Long Now Board Member David Eagleman recently had a very unusual visitor at his lab. At three thousand years of age, this is by far the oldest person Eagleman has ever put through a scanner. Neshkons is an Egyptian mummy, exhumed from Luxor in the 19th century and recently acquired by an acquaintance of Eagleman’s. It turns out that scanning a mummy presents some interesting problems (and neuroscientific disappointments, such as having had his brain removed through his nostrils with a hook at death). Eagleman described the challenges in a blog post:

First, for those of you who know my lab, you’ll know that we employ magnetic resonance imaging (MRI) when trying to decipher the human brain.

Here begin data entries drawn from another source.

-- ==== Sys2Proof/Machine/Commit.lean ====
section
/-! DEFINITION. The commit of an activation (R189 to R192) and what it applies; the life of damper entries and of commit writes
(R338, R340, R346); the end of a purge (R76) and the reissue (R77). -/

namespace Sys2Proof.Machine

/-! ### Applying entries (R190, R176, R178, R304) -/

/-- The updated word of an atomic, and the flags it raises (Table 9-6): `sgn` reads words as signed. -/
def atomicNew (op : Nat) (sgn : Bool) (v b new : Nat) : Nat × BitVec 5 :=
  let num := fun (x : Nat) => if sgn then signedElem 32 x else (x : Int)
  match op with
  | 0 => ((v + b) % 2 ^ 32, 0)
  | 1 => roundWith 2 0 0 false (addVal 0 (decodeFloat 2 v) (decodeFloat 2 b))
  | 2 => (if num b < num v then b else v, 0)
  | 3 => (if num v < num b then b else v, 0)
  | 4 => (v &&& b, 0)
  | 5 => (v ||| b, 0)
  | 6 => (v ^^^ b, 0)
  | 7 => (b, 0)
  | 8 => (if v = b then new else v, 0)
  | _ => (if b ≤ v then 0 else v + 1, 0)

/-- A weight after an optimiser step: δ × w − η × g, exact and rounded once (R178). -/
def optWord (eta delta g w : Nat) : Nat × BitVec 5 :=
  let p := mulVal (decodeFloat 2 delta) (decodeFloat 2 w)
  let q := mulVal (decodeFloat 2 eta) (decodeFloat 2 g)
  let x := addVal 0 p.1.toVal q.1.toVal.negate
  roundWith 2 0 0 false (x.1, p.2 ||| q.2 ||| x.2)

/-- The runs of bytes that a mask writes: start and length. -/
def maskRuns (m : Nat) : Nat → Nat → List (Nat × Nat)
  | 0, _ => []
  | n + 1, i =>
    if !bit m i then maskRuns m n (i + 1)
    else match maskRuns m n (i + 1) with
      | (j, l) :: t => if j = i + 1 then (i, l + 1) :: t else (i, 1) :: (j, l) :: t
      | [] => [(i, 1)]

/-- Apply the bytes of a store entry. -/
def State.applyBytes (s : State) (e : DamperEntry) : State :=
  (maskRuns e.mask.toNat 32 0).foldl (fun s r =>
    s.put (e.pa + r.1) (leBytes r.2 (e.data.toNat / 2 ^ (8 * r.1))) e.tnt) s

/-- Apply one entry of KIND 0, 1 or 4; the flags it raises. -/
def State.applyEntry (s : State) (e : DamperEntry) : State × BitVec 5 :=
  match e.kind with
  | 0 => (s.applyBytes e, 0)
  | 1 =>
    let d := e.data.toNat
    let x := atomicNew (d % 16) (bit d 4) (s.fetchLe e.pa 4) (d / 2 ^ 32 % 2 ^ 32) (d / 2 ^ 64 % 2 ^ 32)
    (s.put e.pa (leBytes 4 x.1) e.tnt, x.2)
  | 4 => (s.put e.pa (leBytes 1 (max (s.fetchLe e.pa 1) (e.data.toNat % 256))) e.tnt, 0)
  | _ => (s, 0)

/-- The words that a gradient entry updates: their addresses, and the gradient words. -/
def DamperEntry.gradients (e : DamperEntry) : List (Nat × Nat) :=
  (List.range 8).filterMap (fun i =>
    if e.mask.getLsbD (4 * i) then some (e.pa + 4 * i, e.data.toNat / 2 ^ (32 * i) % 2 ^ 32) else none)

/-- Apply the three entries of an OPTST granule as one write. Weights from a poisoned granule make no clean data: DEDUCED (log 110). -/
def State.applyStep (s : State) (a b e : DamperEntry) : State × BitVec 5 :=
  let eta := e.data.toNat % 2 ^ 32
  let delta := e.data.toNat / 2 ^ 32 % 2 ^ 32
  match a.gradients ++ b.gradients with
  | [] => (s, 0)
  | (pa, x) :: t =>
    let new := ((pa, x) :: t).map (fun y => optWord eta delta y.2 (s.fetchLe y.1 4))
    (s.put pa (new.flatMap (fun y => leBytes 4 y.1)) (a.tnt || b.tnt || e.tnt || s.tainted pa (4 * new.length)), new.foldl (fun f y => f ||| y.2) 0)

/-- Two halves of one store that cover a granule. -/
def wholeGranule (a b : DamperEntry) : Bool :=
  a.kind == 0 && b.kind == 0 && a.pa % 64 == 0 && b.pa == a.pa + 32 && b.id == a.id + 1 && a.mask == BitVec.allOnes 32 &&
  b.mask == BitVec.allOnes 32

/-- Entries grouped as the endpoint applies them: an OPTST's granule, a store's whole granule, or a single entry. -/
def entryGroups : List DamperEntry → List (List DamperEntry)
  | a :: b :: c :: t =>
    if a.kind = 2 ∧ b.kind = 2 ∧ c.kind = 3 then [a, b, c] :: entryGroups t
    else if wholeGranule a b then [a, b] :: entryGroups (c :: t)
    else [a] :: entryGroups (b :: c :: t)
  | [a, b] => if wholeGranule a b then [[a, b]] else [[a], [b]]
  | [a] => [[a]]
  | [] => []

/-- Apply a group. -/
def State.applyGroup (s : State) : List DamperEntry → State × BitVec 5
  | [a, b, c] => s.applyStep a b c
  | [a, b] => (s.put a.pa (leBytes 32 a.data.toNat ++ leBytes 32 b.data.toNat) (a.tnt || b.tnt), 0)
  | [a] => s.applyEntry a
  | _ => (s, 0)

/-- One entry comes before another: by its commit's place in cm, then by its number. -/
def DamperEntry.before (e x : DamperEntry) : Bool := e.order < x.order || (e.order == x.order && e.id < x.id)

/-- Insert an entry in that order. -/
def insertEntry (e : DamperEntry) : List DamperEntry → List DamperEntry
  | [] => [e]
  | x :: t => if e.before x then e :: x :: t else x :: insertEntry e t

/-- The damper entries of an activation in every hearth, in the order in which they entered; what
several commits have left behind stands in the order of their commits. -/
def State.entriesOf (s : State) (g c : Nat) : List DamperEntry :=
  (s.hearths.flatMap (fun h => h.2.damper.filter (fun e => e.region == g && e.col == c))).foldl (fun l e => insertEntry e l) []

/-- A staged ACAS lane no longer finds its word when it would be applied (R177). -/
def acasFails : List (List DamperEntry) → State → Bool
  | [], _ => false
  | g :: t, s =>
    (g.any (fun e => e.kind == 1 && e.data.toNat % 16 == 8 && s.fetchLe e.pa 4 != e.data.toNat / 2 ^ 32 % 2 ^ 32)) ||
    acasFails t (s.applyGroup g).1

/-- Remove entries from the dampers. -/
def State.freeEntries (s : State) (ids : List Nat) : State :=
  { s with hearths := s.hearths.map (fun h => (h.1, { h.2 with damper := h.2.damper.filter (fun e => !ids.contains e.id) })) }

/-- Change one entry. -/
def State.modDamper (s : State) (id : Nat) (f : DamperEntry → DamperEntry) : State :=
  { s with hearths := s.hearths.map (fun h => (h.1, { h.2 with damper := h.2.damper.map (fun e => if e.id = id then f e else e) })) }

/-- The endpoint does not acknowledge a write now (log 6); T3 needs the link to the host. -/
def State.silentWrite (s : State) (e : DamperEntry) : Bool :=
  s.unacked.contains e.id || e.again != 0 || (tierOf (forwardAddr s.forwards e.pa) == some .t3 && !s.cxlUp)

/-- One write of a freed colour to T3 is over. -/
def State.settleT3 (s : State) (e : DamperEntry) : State :=
  if e.col = 4096 then s.modHolder e.region (fun k => { k with t3Pending := k.t3Pending - 1 }) else s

So this was my first plan for the mummy.  But there was a big concern here: the possibility that Neskhons had, enfolded in his ancient, never-unwrapped linens, a hunk of metal.  That would spell bad news for the MRI, which is a giant magnet. […]

And there was a second problem. MRI scanners work, in part, by detecting changes in electron spin in fluids in tissue and bone. Neskhons had no fluid at all.

In the end, Eagleman’s team performed a CT scan, “a series of X-rays taken from all different angles and then reconstructed into a 3-dimensional whole.” The results were fantastic, with high-resolution 3-dimensional images of a body still hidden inside its linen cocoon after three millennia. (Except for its head, which was laid bare at an “unwrapping party” in Cleveland in 1900.) The mummy is currently on display at the Museum of Fine Arts in Houston, Texas.

Neskhons’ sarcophagus […] is vividly painted with scenes about the afterlife. He presumably wouldn’t have guessed that his body’s afterlife would take place in a transparent case in a foreign land known as Houston, Texas, among tall and long-living people with magical tubes that have the power to peer into hidden dimensions of a body and reconstruct it at 1.5 millimeter resolution.  For this reason and others, we treated the occasion with the respect and solemnity. After all, who knows where our bodies will end up in 3,000 years hence? Who will be looking at our empty hulls, and what technologies will they employ to reconstruct the details of our lives?